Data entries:
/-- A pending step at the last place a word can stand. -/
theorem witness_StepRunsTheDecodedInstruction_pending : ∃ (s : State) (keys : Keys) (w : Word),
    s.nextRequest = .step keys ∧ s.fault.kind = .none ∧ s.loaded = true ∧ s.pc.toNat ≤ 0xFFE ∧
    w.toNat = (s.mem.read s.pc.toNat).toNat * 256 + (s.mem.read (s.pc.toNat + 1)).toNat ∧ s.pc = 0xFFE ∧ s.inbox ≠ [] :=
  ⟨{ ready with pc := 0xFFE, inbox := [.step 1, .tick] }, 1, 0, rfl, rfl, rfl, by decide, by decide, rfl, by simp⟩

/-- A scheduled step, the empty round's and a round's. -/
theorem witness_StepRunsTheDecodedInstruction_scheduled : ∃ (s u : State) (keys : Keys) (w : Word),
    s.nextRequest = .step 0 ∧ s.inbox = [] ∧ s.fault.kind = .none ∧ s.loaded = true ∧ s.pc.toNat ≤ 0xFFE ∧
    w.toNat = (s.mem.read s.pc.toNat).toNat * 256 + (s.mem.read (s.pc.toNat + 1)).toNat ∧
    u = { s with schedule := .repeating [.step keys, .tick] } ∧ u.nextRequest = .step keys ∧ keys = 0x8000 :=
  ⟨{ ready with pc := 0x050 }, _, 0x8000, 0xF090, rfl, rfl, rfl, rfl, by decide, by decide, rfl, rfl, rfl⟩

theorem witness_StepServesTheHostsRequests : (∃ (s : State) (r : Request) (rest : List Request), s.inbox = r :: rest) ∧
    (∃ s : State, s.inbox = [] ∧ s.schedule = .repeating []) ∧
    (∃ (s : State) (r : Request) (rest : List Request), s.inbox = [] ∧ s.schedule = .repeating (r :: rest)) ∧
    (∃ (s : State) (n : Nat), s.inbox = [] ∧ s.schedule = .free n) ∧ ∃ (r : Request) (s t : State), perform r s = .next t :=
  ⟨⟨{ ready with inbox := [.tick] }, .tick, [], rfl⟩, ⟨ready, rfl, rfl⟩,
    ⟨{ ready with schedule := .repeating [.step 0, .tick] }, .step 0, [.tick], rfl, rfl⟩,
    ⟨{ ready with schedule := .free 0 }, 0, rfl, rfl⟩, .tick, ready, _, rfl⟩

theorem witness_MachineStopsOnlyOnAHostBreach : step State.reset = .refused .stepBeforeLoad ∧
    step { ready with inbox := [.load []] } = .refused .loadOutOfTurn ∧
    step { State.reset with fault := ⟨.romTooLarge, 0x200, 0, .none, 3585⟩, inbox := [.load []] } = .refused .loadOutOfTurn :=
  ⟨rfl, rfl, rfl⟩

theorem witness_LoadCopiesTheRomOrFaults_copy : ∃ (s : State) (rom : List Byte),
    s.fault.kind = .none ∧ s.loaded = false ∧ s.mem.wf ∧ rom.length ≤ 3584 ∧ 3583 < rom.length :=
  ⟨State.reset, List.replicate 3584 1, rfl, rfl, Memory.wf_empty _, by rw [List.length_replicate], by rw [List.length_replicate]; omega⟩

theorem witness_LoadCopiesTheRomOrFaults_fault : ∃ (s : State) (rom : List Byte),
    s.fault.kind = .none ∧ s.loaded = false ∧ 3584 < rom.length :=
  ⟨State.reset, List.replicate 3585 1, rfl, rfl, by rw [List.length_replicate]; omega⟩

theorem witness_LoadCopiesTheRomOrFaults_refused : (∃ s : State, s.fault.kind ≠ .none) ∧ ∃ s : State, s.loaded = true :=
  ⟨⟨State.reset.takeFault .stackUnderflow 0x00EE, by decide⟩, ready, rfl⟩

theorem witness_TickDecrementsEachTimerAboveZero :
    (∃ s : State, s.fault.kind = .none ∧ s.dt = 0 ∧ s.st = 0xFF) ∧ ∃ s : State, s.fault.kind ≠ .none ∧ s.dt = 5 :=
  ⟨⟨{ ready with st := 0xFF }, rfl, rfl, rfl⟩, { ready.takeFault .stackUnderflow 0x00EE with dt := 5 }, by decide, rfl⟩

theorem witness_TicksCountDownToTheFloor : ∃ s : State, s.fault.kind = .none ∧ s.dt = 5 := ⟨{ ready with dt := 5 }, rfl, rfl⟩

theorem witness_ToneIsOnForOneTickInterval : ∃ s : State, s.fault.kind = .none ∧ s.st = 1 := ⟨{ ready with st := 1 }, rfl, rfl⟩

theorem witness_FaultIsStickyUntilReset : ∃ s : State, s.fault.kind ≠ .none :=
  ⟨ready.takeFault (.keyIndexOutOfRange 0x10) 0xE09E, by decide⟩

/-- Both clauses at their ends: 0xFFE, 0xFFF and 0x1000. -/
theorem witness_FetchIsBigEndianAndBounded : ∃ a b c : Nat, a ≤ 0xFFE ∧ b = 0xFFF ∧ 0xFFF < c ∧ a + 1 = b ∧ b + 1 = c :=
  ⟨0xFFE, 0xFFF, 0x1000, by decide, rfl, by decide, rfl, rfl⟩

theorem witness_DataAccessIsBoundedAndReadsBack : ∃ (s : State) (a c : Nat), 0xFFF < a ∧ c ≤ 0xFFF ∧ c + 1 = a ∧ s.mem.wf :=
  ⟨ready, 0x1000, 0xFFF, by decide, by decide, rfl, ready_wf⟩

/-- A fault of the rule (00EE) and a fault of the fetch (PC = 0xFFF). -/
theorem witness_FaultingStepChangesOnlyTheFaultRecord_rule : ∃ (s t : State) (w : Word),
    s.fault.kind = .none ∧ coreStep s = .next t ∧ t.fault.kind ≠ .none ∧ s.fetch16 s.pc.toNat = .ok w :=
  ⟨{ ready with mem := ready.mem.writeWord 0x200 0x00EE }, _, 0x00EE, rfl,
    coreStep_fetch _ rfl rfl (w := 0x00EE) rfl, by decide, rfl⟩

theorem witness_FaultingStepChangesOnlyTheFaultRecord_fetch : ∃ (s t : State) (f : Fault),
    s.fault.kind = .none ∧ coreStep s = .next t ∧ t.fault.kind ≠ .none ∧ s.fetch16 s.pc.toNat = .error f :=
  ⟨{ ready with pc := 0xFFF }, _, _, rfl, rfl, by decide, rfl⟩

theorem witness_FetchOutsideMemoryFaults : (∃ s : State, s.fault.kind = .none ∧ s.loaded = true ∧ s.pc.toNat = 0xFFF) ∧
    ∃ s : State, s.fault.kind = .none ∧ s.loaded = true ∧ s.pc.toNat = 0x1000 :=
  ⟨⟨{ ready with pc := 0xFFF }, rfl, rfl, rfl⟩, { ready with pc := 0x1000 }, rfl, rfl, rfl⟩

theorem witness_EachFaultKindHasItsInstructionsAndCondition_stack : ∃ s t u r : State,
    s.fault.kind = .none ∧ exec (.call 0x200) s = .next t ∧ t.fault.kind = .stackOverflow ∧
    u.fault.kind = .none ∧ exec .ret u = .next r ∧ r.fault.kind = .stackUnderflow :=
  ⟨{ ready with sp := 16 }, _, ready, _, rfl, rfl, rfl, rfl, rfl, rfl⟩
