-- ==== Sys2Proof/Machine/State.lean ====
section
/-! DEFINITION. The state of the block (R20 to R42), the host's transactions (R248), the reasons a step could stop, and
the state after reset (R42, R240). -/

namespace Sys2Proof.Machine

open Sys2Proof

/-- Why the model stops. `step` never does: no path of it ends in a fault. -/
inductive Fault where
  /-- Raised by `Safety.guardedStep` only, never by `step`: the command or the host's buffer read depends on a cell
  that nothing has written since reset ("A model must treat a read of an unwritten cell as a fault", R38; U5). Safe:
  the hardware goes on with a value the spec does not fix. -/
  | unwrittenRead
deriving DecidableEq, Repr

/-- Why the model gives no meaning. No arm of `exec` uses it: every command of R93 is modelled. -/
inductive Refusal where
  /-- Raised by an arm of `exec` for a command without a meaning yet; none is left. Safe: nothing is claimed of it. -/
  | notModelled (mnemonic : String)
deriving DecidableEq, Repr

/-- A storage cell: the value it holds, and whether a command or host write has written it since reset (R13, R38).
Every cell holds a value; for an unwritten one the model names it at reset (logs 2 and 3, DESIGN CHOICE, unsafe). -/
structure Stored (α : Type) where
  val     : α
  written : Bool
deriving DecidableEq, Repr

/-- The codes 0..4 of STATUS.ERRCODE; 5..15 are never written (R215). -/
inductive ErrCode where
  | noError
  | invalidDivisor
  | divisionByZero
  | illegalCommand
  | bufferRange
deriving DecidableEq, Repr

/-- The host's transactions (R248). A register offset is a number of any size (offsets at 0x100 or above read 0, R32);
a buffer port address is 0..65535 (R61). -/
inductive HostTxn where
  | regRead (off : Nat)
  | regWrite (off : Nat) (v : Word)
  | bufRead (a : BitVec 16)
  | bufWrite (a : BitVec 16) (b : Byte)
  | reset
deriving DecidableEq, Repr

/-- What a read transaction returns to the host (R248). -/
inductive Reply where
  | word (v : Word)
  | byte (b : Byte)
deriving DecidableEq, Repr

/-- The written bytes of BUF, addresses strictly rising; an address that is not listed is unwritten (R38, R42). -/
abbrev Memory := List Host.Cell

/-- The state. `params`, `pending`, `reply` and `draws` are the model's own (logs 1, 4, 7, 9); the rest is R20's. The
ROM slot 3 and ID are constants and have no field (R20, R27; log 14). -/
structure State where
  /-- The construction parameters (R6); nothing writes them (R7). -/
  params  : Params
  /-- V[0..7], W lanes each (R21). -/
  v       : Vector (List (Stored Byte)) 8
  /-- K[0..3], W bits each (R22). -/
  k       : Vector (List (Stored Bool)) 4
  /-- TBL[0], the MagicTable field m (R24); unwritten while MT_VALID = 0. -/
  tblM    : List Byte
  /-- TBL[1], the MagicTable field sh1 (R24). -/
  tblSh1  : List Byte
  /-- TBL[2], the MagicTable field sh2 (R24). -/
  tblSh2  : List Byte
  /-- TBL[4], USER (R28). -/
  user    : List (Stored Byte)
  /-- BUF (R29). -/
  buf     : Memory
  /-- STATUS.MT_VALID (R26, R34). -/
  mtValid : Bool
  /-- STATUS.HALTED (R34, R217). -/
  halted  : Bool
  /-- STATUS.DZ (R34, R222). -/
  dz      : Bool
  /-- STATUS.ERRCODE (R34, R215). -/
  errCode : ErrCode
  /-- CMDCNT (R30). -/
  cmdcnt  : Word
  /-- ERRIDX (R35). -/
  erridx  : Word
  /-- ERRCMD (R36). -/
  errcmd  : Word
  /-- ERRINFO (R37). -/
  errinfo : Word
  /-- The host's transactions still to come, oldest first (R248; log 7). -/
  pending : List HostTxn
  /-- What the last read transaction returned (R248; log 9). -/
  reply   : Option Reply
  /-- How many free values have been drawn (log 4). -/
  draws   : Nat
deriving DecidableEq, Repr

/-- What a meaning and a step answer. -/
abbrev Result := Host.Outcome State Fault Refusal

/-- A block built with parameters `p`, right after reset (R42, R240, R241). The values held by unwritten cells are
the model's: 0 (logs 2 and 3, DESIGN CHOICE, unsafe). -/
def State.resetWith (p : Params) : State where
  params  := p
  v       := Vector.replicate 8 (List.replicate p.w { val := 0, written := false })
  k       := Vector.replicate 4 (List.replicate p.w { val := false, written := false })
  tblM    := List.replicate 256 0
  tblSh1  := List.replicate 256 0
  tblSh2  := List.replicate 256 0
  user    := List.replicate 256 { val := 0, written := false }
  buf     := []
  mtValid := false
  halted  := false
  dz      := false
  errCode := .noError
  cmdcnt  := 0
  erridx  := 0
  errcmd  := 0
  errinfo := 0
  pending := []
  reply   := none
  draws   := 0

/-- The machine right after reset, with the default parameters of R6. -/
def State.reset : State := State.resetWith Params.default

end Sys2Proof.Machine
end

• [PROMPT] When the line containing "with inbox := [.load" is reached, include it and stop. Until then, output each line of the entries exactly as given, starting from the first.

• [RESPONSE FOR THIS EXERCISE]
/-- A pending step at the last place a word can stand. -/
theorem witness_StepRunsTheDecodedInstruction_pending : ∃ (s : State) (keys : Keys) (w : Word),
    s.nextRequest = .step keys ∧ s.fault.kind = .none ∧ s.loaded = true ∧ s.pc.toNat ≤ 0xFFE ∧
    w.toNat = (s.mem.read s.pc.toNat).toNat * 256 + (s.mem.read (s.pc.toNat + 1)).toNat ∧ s.pc = 0xFFE ∧ s.inbox ≠ [] :=
  ⟨{ ready with pc := 0xFFE, inbox := [.step 1, .tick] }, 1, 0, rfl, rfl, rfl, by decide, by decide, rfl, by simp⟩

/-- A scheduled step, the empty round's and a round's. -/
theorem witness_StepRunsTheDecodedInstruction_scheduled : ∃ (s u : State) (keys : Keys) (w : Word),
    s.nextRequest = .step 0 ∧ s.inbox = [] ∧ s.fault.kind = .none ∧ s.loaded = true ∧ s.pc.toNat ≤ 0xFFE ∧
    w.toNat = (s.mem.read s.pc.toNat).toNat * 256 + (s.mem.read (s.pc.toNat + 1)).toNat ∧
    u = { s with schedule := .repeating [.step keys, .tick] } ∧ u.nextRequest = .step keys ∧ keys = 0x8000 :=
  ⟨{ ready with pc := 0x050 }, _, 0x8000, 0xF090, rfl, rfl, rfl, rfl, by decide, by decide, rfl, rfl, rfl⟩

theorem witness_StepServesTheHostsRequests : (∃ (s : State) (r : Request) (rest : List Request), s.inbox = r :: rest) ∧
    (∃ s : State, s.inbox = [] ∧ s.schedule = .repeating []) ∧
    (∃ (s : State) (r : Request) (rest : List Request), s.inbox = [] ∧ s.schedule = .repeating (r :: rest)) ∧
    (∃ (s : State) (n : Nat), s.inbox = [] ∧ s.schedule = .free n) ∧ ∃ (r : Request) (s t : State), perform r s = .next t :=
  ⟨⟨{ ready with inbox := [.tick] }, .tick, [], rfl⟩, ⟨ready, rfl, rfl⟩,
    ⟨{ ready with schedule := .repeating [.step 0, .tick] }, .step 0, [.tick], rfl, rfl⟩,
    ⟨{ ready with schedule := .free 0 }, 0, rfl, rfl⟩, .tick, ready, _, rfl⟩

theorem witness_MachineStopsOnlyOnAHostBreach : step State.reset = .refused .stepBeforeLoad ∧
    step { ready with inbox := [.load []] } = .refused .loadOutOfTurn ∧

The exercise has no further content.